Steps to get Visual Studio 2012 and CUDA to work together

  1. Make sure you have Visual Studio 2010 Professional installed.
  2. Modify the “CUDA 4.1.targets” program to include a call to vcvarsall.bat in Visual Studio 2010 in the CommandLineTemplate value.  That command-line batch file, provided by Microsoft, sets up environmental variables for the compiler.  The CUDA compiler NVCC will use the environment to select the correct compiler, i.e., MSVC++ 2010.  The modifications are already shown above.  The hardest part of the modifications is understanding that you need to use HTML escape sequences to specify double quotes and ampersands that are used in CMD syntax.
  3. Start up Visual Studio 2012 (Developer Preview) and create a Win32 console application. Build it.
  4. In the Solution Explorer, right click on the solution, and “Add|New project”.  Create a Win32 project, set it up as a DLL, and build it.
  5. Create CUDA source, e.g., “cuda.cu”, and place the file in the Win32 DLL project. Then, add the file to the project.
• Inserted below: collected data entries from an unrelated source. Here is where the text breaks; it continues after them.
-- ==== Sys2Proof/Machine/State.lean ====
section
/-! DEFINITION. The state of the block: plain data, one structure per unit of the manual, and the reset state.
Registers that have a catalogue address live in `CatSt.vals` unless a field below holds them. -/

namespace Sys2Proof.Machine
open Sys2Proof

/-- No command of the block ends in a fault: every failing command ends in a status, a record and a counter,
which are effects. `unreachableAddress` is kept for an access the manual gives no outcome; no meaning raises it. Safe. -/
inductive Fault where
  | unreachableAddress
  deriving DecidableEq, Repr

/-- Why a command has no meaning. `notModelled` is raised by `exec` for a row without a meaning (none now). Safe. -/
inductive Refusal where
  | notModelled (mnemonic : String)
  deriving DecidableEq, Repr

/-- Clock, reset and start sequence (R49-R50, R510-R526). -/
structure ClkSt where
  calTick : Nat := 0
  inReset : Bool := false           -- the internal reset has not ended (R515)
  resetDue : Option Nat := none     -- tick at which a DEVICE_RESET in progress begins (R512)
  resetCause : Nat := 0             -- RESET_CAUSE, AON (R513)
  powered : Bool := true
  thermtrip : Bool := false         -- THERMTRIP_N asserted (R536)
  brdPos : Nat := 0                 -- BRD_POS[3:0] as sampled (R514)
  cfgPooled : Bool := false
  memActive : Bool := false         -- Memory_Active of the CXL ports (R517)
  hbmTrained : Bool := false
  zeroFillDone : Bool := false
  discoveryDone : Bool := false
  storeDone : Bool := false         -- STORE has ended (R521)
  sensors : Sensors := ⟨0, 800, 0⟩  -- as last sampled; VDD_CORE at its start value (log entry 109)
  throttlePending : Bool := false   -- point 0 is forced at the next boundary (R110)
  throttled : Bool := false
  throttleRound : Nat := 0          -- first round affected
  coolRounds : Nat := 0             -- rounds below 100 °C and 900 A since the throttle began (R110)
  vddTarget : Nat := 800            -- last AVSBus target, mV (R109)
  vddTick : Nat := 0                -- tick of that target
  eout : Option (Nat × Nat) := none -- accumulator and wraps at the last READ_EOUT (R103, R105)
  deriving DecidableEq, Repr

/-- An assembly buffer (R435): the segments gathered, newest last. -/
structure AsmBuf where
  rq : Requester
  key : Nat
  segs : List (Nat × List Byte)
  round : Nat
  deriving DecidableEq, Repr

/-- A catalogue snapshot (R436). -/
structure Snap where
  rq : Requester
  key : Nat
  bytes : List Byte
  round : Nat
  deriving DecidableEq, Repr
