-- ==== Sys2Proof/Machine/Ops.lean ====
section
/-! DEFINITION. The named operations over State that the meanings share: time, catalogue values, shares, memory,
tallies, error records, rings, messages and free values. -/

namespace Sys2Proof.Machine
open Sys2Proof

/-- What a meaning answers. -/
abbrev Out := Host.Outcome State Fault Refusal

/-! ### Time (R1, R49, R50) -/

def now (s : State) : Nat := s.clk.calTick
def curRound (s : State) : Nat := s.clk.calTick / 1280
/-- An absolute slot (round * 1024 + slot) has begun: slots begin every 1.25 ticks (R49). -/
def slotBegun (s : State) (abs : Nat) : Bool := 5 * abs ≤ 4 * now s
/-- The tick at which an absolute slot ends, rounded up. -/
def slotEndTick (abs : Nat) : Nat := cdiv (5 * (abs + 1)) 4

/-- The round of the slots that end at the present tick. -/
def endedRound (s : State) : Nat := (now s - 1) / 1280

/-- A fresh free value of `w` bits, and the state with the counter advanced (log entry 1). -/
def fresh (w : Nat) (s : State) : BitVec w × State := (Config.free w s.freeCtr, { s with freeCtr := s.freeCtr + 1 })

/-- The counter of a stall's next free order, apart from every other stall's and from `freeCtr` (R127, R128). -/
def orderIx (s : State) (st : Nat) : Nat := (st + 1) * 2 ^ 64 + AMap.get 0 s.orders st
/-- `n` values of a stall's orders are used. -/
def useOrders (st n : Nat) (s : State) : State := { s with orders := AMap.upd 0 s.orders st (· + n) }

/-- Append a message the device sends. -/
def send (m : OutMsg) (s : State) : State := { s with sent := s.sent ++ [m] }

/-! ### Catalogue values -/

def catKey (idx sub inst : Nat) : Nat := idx * 2 ^ 24 + sub * 2 ^ 16 + inst

/-- The row of an assigned address; index 0xB100 + d takes the injection rows (R509). -/
def catRow? (idx sub : Nat) : Option CatRow :=
  let i := if 0xB100 ≤ idx ∧ idx ≤ 0xB117 then 0xB1FF else if idx = 0xB1FF then 0x10000 else idx
  match catTable.find? (fun e => e.1 == i) with
  | some e => e.2.find? (fun r => r.sub == sub)
  | none => none

/-- Stall 0's SHARE_MAP at reset: groups 107-127 of every mask but the pitch masks (R124). -/
def share0 : Nat :=
  ((List.range 243).filter (fun k => k < 72 || 200 ≤ k)).foldl (fun a k => a + (2 ^ 128 - 2 ^ 107) * 2 ^ (128 * k)) 0

/-- The default ROUTE (R394): the pair of R14 for on-board nodes, 31 elsewhere. -/
def route0 (pos node : Nat) : Nat :=
  (List.range 16384).foldl (fun a q => a + (if q < 16 ∧ q ≠ node then (if q < pos then q else q - 1) else 31) * 2 ^ (8 * q)) 0

/-- The default of an entry where it is no plain number of its row (R88, R114, R124, R431, R440). -/
def dfltOf (s : State) (idx sub inst : Nat) : Nat :=
  let z := inst = 0
  match idx, sub with
  | 0x2010, 1 => if z then 512 else 0
  | 0x2010, 3 => if z then 64 else 0
  | 0x3000, 1 => if z then 1 else 0
  | 0x3010, 1 => if z then share0 else 0
  | 0x3013, 2 => if z then 64 else 0
  | 0x3014, 1 => if z then 255 else 0
  | 0x3015, 2 => if z then 1024 else 0
  | 0xF010, 1 => if z then 1 else 0
  | 0x4002, 1 => s.clk.brdPos
  | 0x9020, 2 => 0x50 + s.clk.brdPos
  | 0x8120, 1 => route0 s.clk.brdPos s.clk.brdPos
  | _, _ => match catRow? idx sub with | some r => r.dflt | none => 0

/-- The stored value in effect of an entry. -/
def cv (s : State) (idx sub : Nat) (inst : Nat := 0) : Nat :=
  match AMap.get none s.cat.vals (catKey idx sub inst) with
  | some v => v
  | none => dfltOf s idx sub inst

/-- The instances of an entry that hold a stored value, ascending, with their values. -/
def storedInsts (s : State) (idx sub : Nat) : List (Nat × Nat) :=
  s.cat.vals.filterMap (fun e => if e.1 / 2 ^ 16 = idx * 256 + sub then e.2.map (fun v => (e.1 % 2 ^ 16, v)) else none)

/-- Put a value into effect. -/
def cvSet (idx sub inst v : Nat) (s : State) : State :=
  { s with cat := { s.cat with vals := AMap.set none s.cat.vals (catKey idx sub inst) (some v) } }

/-- Return an entry to its default, its shadow with it. -/
def cvClear (idx sub inst : Nat) (s : State) : State :=
  let k := catKey idx sub inst
  { s with cat := { s.cat with vals := AMap.set none s.cat.vals k none, shadow := AMap.set none s.cat.shadow k none,
                               pendB := AMap.set none s.cat.pendB k none } }

/-- Add to a counter. -/
def cvAdd (idx sub inst n : Nat) (s : State) : State := cvSet idx sub inst (cv s idx sub inst + n) s

/-- The shadow of a staged entry (R446). -/
def cvShadow (s : State) (idx sub inst : Nat) : Nat :=
  match AMap.get none s.cat.shadow (catKey idx sub inst) with | some v => v | none => cv s idx sub inst

/-- A staged value as the Gate may use it: while the group is PENDING both values must allow (R448). -/
def pendingGroup (s : State) (g : Nat) : Bool := (AMap.get none s.cat.pendCommit g).isSome
def cvMin (s : State) (g idx sub inst : Nat) : Nat :=
  if pendingGroup s g then min (cv s idx sub inst) (cvShadow s idx sub inst) else cv s idx sub inst

/-- The value an entry has from the next round boundary on: a class B write waiting, else the value in effect (R442). -/
def cvNext (s : State) (idx sub : Nat) (inst : Nat := 0) : Nat :=
  match AMap.get none s.cat.pendB (catKey idx sub inst) with | some v => v | none => cv s idx sub inst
Copy all the code for the project into the .CU file, and remove all .CPP files.  This is because the linker cannot link both VS 2010 compiled code and VS 2012 compiled code in one DLL or executable.
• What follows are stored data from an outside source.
/-- Release every booking of a request (a peer's withdrawal, R81; a withdrawn trial). -/
def dropBookings (rid : Nat) (s : State) : State :=
  { s with gate := { s.gate with books := s.gate.books.filter (fun b => b.rid != rid), energy := s.gate.energy.filter (fun e => e.rid != rid) } }

/-- The chit energy a request has booked. -/
def chitSum (s : State) (rid : Nat) : Nat := sumOf ((s.gate.energy.filter (fun e => e.chit && e.rid == rid)).map (·.uj))

/-- Draw from a stall's purse (R91). -/
def draw (st : Nat) (uj : Int) (s : State) : State := { s with gate := { s.gate with balance := AMap.upd 0 s.gate.balance st (· - uj) } }
/-- A refund to settle at the next boundary (R90, R100). -/
def refund (st uj : Nat) (s : State) : State := { s with gate := { s.gate with refunds := AMap.upd 0 s.gate.refunds st (· + uj) } }
/-- Release the bookings of the device's own work and refund their chits. -/
def refundBookings (rid st : Nat) (s : State) : State := refund st (chitSum s rid) (dropBookings rid s)

/-- Request numbers the device books its own work under: sweeps 2^40 + extent, a channel's log work 2^41 + channel,
background write-backs 2^42 + frame, restocks 2^43 + collection. -/
def chanRid (f : Nat) : Nat := 2 ^ 41 + f
def relocRid (f : Nat) : Nat := 2 ^ 41 + 64 + f
def isReloc (rid : Nat) : Bool := decide (relocRid 0 ≤ rid) && decide (rid < relocRid 64)
def wbRid (f : Nat) : Nat := 2 ^ 42 + f
def restockRid (u : Nat) : Nat := 2 ^ 43 + u
/-- Request numbers of the device's own work. -/
def ownWork (rid : Nat) : Bool := decide (2 ^ 40 ≤ rid)
/-- Energy of a round refunded already under R101 is kept for the purse calendar under this number. -/
def lapsedRid : Nat := 2 ^ 39
/-- Sweeps of an extent, for stall 0. -/
def sweepRid (e : Nat) : Nat := 2 ^ 40 + e
def backgroundRid (rid : Nat) : Bool := decide (2 ^ 42 ≤ rid) && decide (rid < 2 ^ 43)

/-- The absolute slots a command holds; a count stands for its whole round. -/
def heldSlots (s : State) (rid cmd : Nat) : List Nat :=
  (s.gate.books.filter (fun b => b.rid == rid && b.cmd == cmd)).flatMap (fun b => if b.slots.isEmpty then [b.round * 1024 + 1023] else b.slots.map (b.round * 1024 + ·))

/-- A command's counts of round `r` have become slots: its first and its last slot, where they lie in that round, are those (R62,
R73). -/
def retimeRound (rid cmd r : Nat) (s : State) : State :=
  let ks := (heldSlots s rid cmd).filter (fun k => k / 1024 == r)
  updCmd rid cmd (fun c => { c with startSlot := if c.startSlot / 1024 = r then (minOf ks).getD c.startSlot else c.startSlot,
                                    endSlot := if c.endSlot / 1024 = r ∧ ks ≠ [] then maxOf ks else c.endSlot }) s

/-- Place the counts of a round that enters the horizon into individual slots, in acceptance order (R52). -/
def placeCounts (r : Nat) (s : State) : State :=
  let bs := s.gate.books.filter (fun b => b.round == r && b.slots.isEmpty && decide (0 < b.count) && b.mask == 0)
  let t := bs.foldl (fun t b =>
      let others := { t with gate := { t.gate with books := t.gate.books.filter (fun x => x != b) } }
      addBook { b with slots := (freeSlots others b.stall b.cal b.dir r true).take b.count } others) s
  (dedup (bs.map (fun b => (b.rid, b.cmd)))).foldl (fun t x => retimeRound x.1 x.2 r t) t

/-- Drop the bookings of rounds that have passed; energy and activity of the round just ended stay for settlement. -/
def pruneBooks (r : Nat) (s : State) : State :=
  { s with gate := { s.gate with books := s.gate.books.filter (fun b => decide (r ≤ b.round)),
                                 pauses := s.gate.pauses.filter (fun p => decide (now s < p.start + p.len)) } }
  6. In the Solution Explorer, right click the DLL project, and select “Build Customizations”.  Select “Find existing” and navigate to the directory containing the CUDA build rules that you have modified.  Then, make sure the CUDA 4.1 rules are selected.
  7. In the Solution Explorer, right click on the DLL project, and select “Properties”.  Then, select “VC++ Directories” in the property pages.  You will need to hardwire the path for Visual Studio 2010.
  8. In the Solution Explorer, right click on the DLL project, and again, select “Properties”.  Then, select “Linker/Input” and enter in the full path of the CUDA runtime library, e.g., C:\Program Files\NVIDIA GPU Computing Toolkit\CUDA\v4.1\lib\Win32\cudart.lib.  Apply the change.
  9. In the Solution Explorer, right click on the .CU files that you want to compile.  Select “Properties” and make sure the file “participates” in the build, and that it is CUDA source.
  10. Build the DLL project.
  11. Add code to call a function in the DLL.  You will probably need to use dumpbin to determine the exact string of the mangled name of the function. Build and execute.
  12. Add code for C++ AMP in the executable, or a separate DLL. Build and execute. You are now done!

For a pre-configured project, I’ve uploaded a MSVC 2012 project with an example that contains CUDA code to call Thrust exclusive scan, and code that implements exclusive scan in C++ AMP.  That file is here.  I’ve also uploaded the changes for CUDA build rules, and that file is here.